Compute Cohen's Kappa for two raters.
Parameters:
-----------
rater1, rater2 : list
Ratings from each rater (same length, same items)
Returns:
--------
dict with kappa, observed/expected agreement, SE, and CI
"""
assert len(rater1) == len(rater2), "Raters must rate same items"
n = len(rater1)
# Categories
categories = sorted(set(rater1) | set(rater2))
# Observed agreement
p_o = sum(r1 == r2 for r1, r2 in zip(rater1, rater2)) / n
# Expected agreement by chance
p_e = 0
for cat in categories:
p1 = sum(r == cat for r in rater1) / n
p2 = sum(r == cat for r in rater2) / n
p_e += p1 * p2
# Kappa
if p_e == 1:
kappa = 1.0 if p_o == 1 else 0.0
else:
kappa = (p_o - p_e) / (1 - p_e)
# Standard error (large sample approximation)

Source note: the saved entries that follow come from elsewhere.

-- ==== Sys2Proof/Tests/Slice0.lean ====
section
/-! SUPPORT. Tests: values that the spec and its standards print, ill-formed commands that WellFormed refuses, and for
every obligation a state and operands that meet the hypotheses of each of its clauses (theorem `witness_n` in the
obligation's own namespace is for clause `n`, counted from 0). -/

open Sys2Proof Sys2Proof.Machine

namespace Sys2Proof.Tests

set_option maxRecDepth 8000
set_option Elab.async false
set_option linter.unusedVariables false

/-! ### Small states -/

/-- A running, recalled device in DEPLOYED. -/
def run : State := { ({} : State) with
  power := { ({} : Power) with
    levels := { core := 800, phy := 1000, io := 1800 }, bayMv := 1000, vbatMv := 3000, pwrFailN := true, run := .running, phase := 7
    fell := false, carLock := true, coreLock := true, mainPwr := true }
  hrb := { ({} : Hrb) with rclMain := 2, rclTagw := 2, rclBay := 2, uptime := 7200 }
  sprig := { ({} : Sprig) with frame := 70000 }
  treor := { ({} : Treor) with verMaj := 2 }
  mint := { ({} : Mint) with state := .ready }
  guard := { ({} : Guard) with powered := true, rtc := 5000, rtcSet := true, bbk := .valid, arm := true }
  lc := { ({} : Lc) with state := .deployed }
  bay := { ({} : Bay) with running := true, recalled := true, bridge := 1, clock := true, firstBridge := false } }
/-- A slot runs on core 0. -/
def slotRun (i : Fin 128) (s : State) : State :=
  let s := s.updSlot i fun k => { k with
    state := .running, tenantId := 77, role := 2, image := some [1, 2, 3]
    run := { k.run with weight := 10, sram := 4, store := 4, kct := 64, cipher := 2, drbg := 2, pke := 10, class0 := 4 } }
  { s with tenants := { s.tenants with cores := s.tenants.cores.set 0 { s.tenants.cores[0] with slot := some i } } }
/-- The host has every capability. -/
def caps (s : State) : State := { s with treor := { s.treor with hostCaps := 0x1FFF } }
/-- A request has arrived. -/
def req (op : BitVec 16) (r : Req) (s : State) : State := { s with link := { s.link with delivered := [.message op r] } }
/-- Every port at once. -/
def allPorts (f : Nat → Port → Port) (s : State) : State :=
  { s with sprig := { s.sprig with ports := s.sprig.ports.mapFinIdx fun n p _ => f n p } }
/-- With an administrator's session. -/
def adm : State := { run with treor := { run.treor with session := some 1 } }
/-- Requests to the device, to slot 7, to the Bay. -/
def q0 : Req := { tag := 7 }
def q1 : Req := { tag := 7, kind := 1, index := 7, epoch := 1 }
def q2 : Req := { tag := 7, kind := 2, index := 1, epoch := 1 }
def slot7 (f : Slot → Slot) (s : State) : State := s.updSlot 7 f
/-- The public key of a test's signer. -/
def pub : Bytes := beN 64 0x26efcebd0ee9e34a669187e18b3a9122b2f733945b649cc9f9f921e9f9dad81290238bde9cc7bb330d150c67704dd25ae7055205744b6f31bf4070745872d0e6
/-- A key table with these entries, and one line of the cache for each. -/
def entriesOf (es : List (KIdx × Entry)) : Vector Entry 32768 :=
  es.foldl (fun v x => v.set x.1.val x.2 x.1.isLt) (Vector.replicate 32768 {})
def SK (es : List (KIdx × Entry)) : State :=
  let s := slotRun 7 run
  { s with kct := { s.kct with fresh := 200, lru := s.kct.lru.set 7 (es.map (·.1.val)), entries := entriesOf es } }
def KP (f : KcPage → KcPage) (s : State) : State := { s with kct := { s.kct with pages := s.kct.pages.set 7 (f s.kct.pages[7]) } }

theorem count_entriesOf (p : Entry → Bool) (h : p {} = false) (es : List (KIdx × Entry)) :
    (entriesOf es).toList.countP p ≤ es.length := by
  suffices h2 : ∀ (es : List (KIdx × Entry)) (v : Vector Entry 32768),
      (es.foldl (fun v x => v.set x.1.val x.2 x.1.isLt) v).toList.countP p ≤ v.toList.countP p + es.length by
    have h3 := h2 es (Vector.replicate 32768 {})
    have h4 : (Vector.replicate 32768 ({} : Entry)).toList.countP p = 0 := by
      rw [Vector.toList_replicate, List.countP_replicate, h]; rfl
    rw [h4, Nat.zero_add] at h3
    exact h3
  intro es
  induction es with
  | nil => intro v; simp
  | cons x es ih =>
    intro v
    have h1 := ih (v.set x.1.val x.2 x.1.isLt)
    have h2 : (v.set x.1.val x.2 x.1.isLt).toList.countP p ≤ v.toList.countP p + 1 := by
      rw [Vector.toList_set, List.countP_set (by simp)]
      split <;> split <;> omega
    simp only [List.foldl_cons, List.length_cons]
    omega

theorem used_le {s : State} {es : List (KIdx × Entry)} (h : s.kct.entries = entriesOf es) : s.kctUsed 7 ≤ es.length := by
  unfold State.kctUsed; rw [h]; exact count_entriesOf _ (by decide) es

theorem vol_le {s : State} {es : List (KIdx × Entry)} (h : s.kct.entries = entriesOf es) : s.kctVol 7 ≤ es.length := by
  unfold State.kctVol; rw [h]; exact count_entriesOf _ (by decide) es

theorem bitmap_zero (j : Nat) : bitmapBit (List.replicate 2048 0) j = false := by
  unfold bitmapBit byteAt
  rw [List.getD_eq_getElem?_getD, List.getElem?_replicate]
  split <;> simp

theorem all_mem {α : Type} {l : List α} {p : α → Prop} [DecidablePred p] (h : l.all (fun x => decide (p x)) = true) :
    ∀ x ∈ l, p x := fun x hx => of_decide_eq_true (List.all_eq_true.1 h x hx)

theorem step_refresh {s : State} {rest : List Instr} (h : s.pending = .storeRefresh :: rest) : ∃ t, step s = .next t := by
  unfold step; rw [h]; exact ⟨_, rfl⟩

theorem piece_whole (b : Bytes) (n : Nat) (h : b.length = n) : b = pieceBytes [(0, b)] n := by
  unfold pieceBytes
  apply List.ext_getElem
  · simp [h]
  · intro i h1 h2
    simp only [List.getElem_map, List.getElem_range]
    unfold pieceByte
    simp [h1, byteAt, List.getD_eq_getElem?_getD]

se = np.sqrt((p_o * (1 - p_o)) / (n * (1 - p_e)**2))
# 95% CI
ci_lower = kappa - 1.96 * se
ci_upper = kappa + 1.96 * se
return {
'kappa': kappa,
'observed_agreement': p_o,
'expected_agreement': p_e,
'se': se,
'ci_lower': ci_lower,
'ci_upper': ci_upper,
'n': n,
'interpretation': interpret_kappa(kappa)
}
def interpret_kappa(kappa):
"""Landis & Koch interpretation."""
if kappa < 0:
return "Poor (worse than chance)"
elif kappa < 0.20:
return "Slight"
elif kappa < 0.40:
return "Fair"
elif kappa < 0.60:
return "Moderate"
elif kappa < 0.80:
return "Substantial"
else:
return "Almost perfect"
# Example: Quality ratings (bad, okay, good)
np.random.seed(42)
n = 200
# Simulate raters with moderate agreement
true_quality = np.random.choice(['bad', 'okay', 'good'], n, p=[0.2, 0.5, 0.3])
# Raters agree with truth 70% of the time
rater1 = [q if np.random.random() < 0.7 else np.random.choice(['bad', 'okay', 'good'])
for q in true_quality]
rater2 = [q if np.random.random() < 0.7 else np.random.choice(['bad', 'okay', 'good'])
for q in true_quality]
result = cohens_kappa(rater1, rater2)
print("Cohen's Kappa Analysis")
print("=" * 50)
print(f"Number of items: {result['n']}")
print(f"Observed agreement: {result['observed_agreement']:.1%}")
print(f"Expected by chance: {result['expected_agreement']:.1%}")
print(f"\nKappa: {result['kappa']:.3f}")
print(f"95% CI: ({result['ci_lower']:.3f}, {result['ci_upper']:.3f})")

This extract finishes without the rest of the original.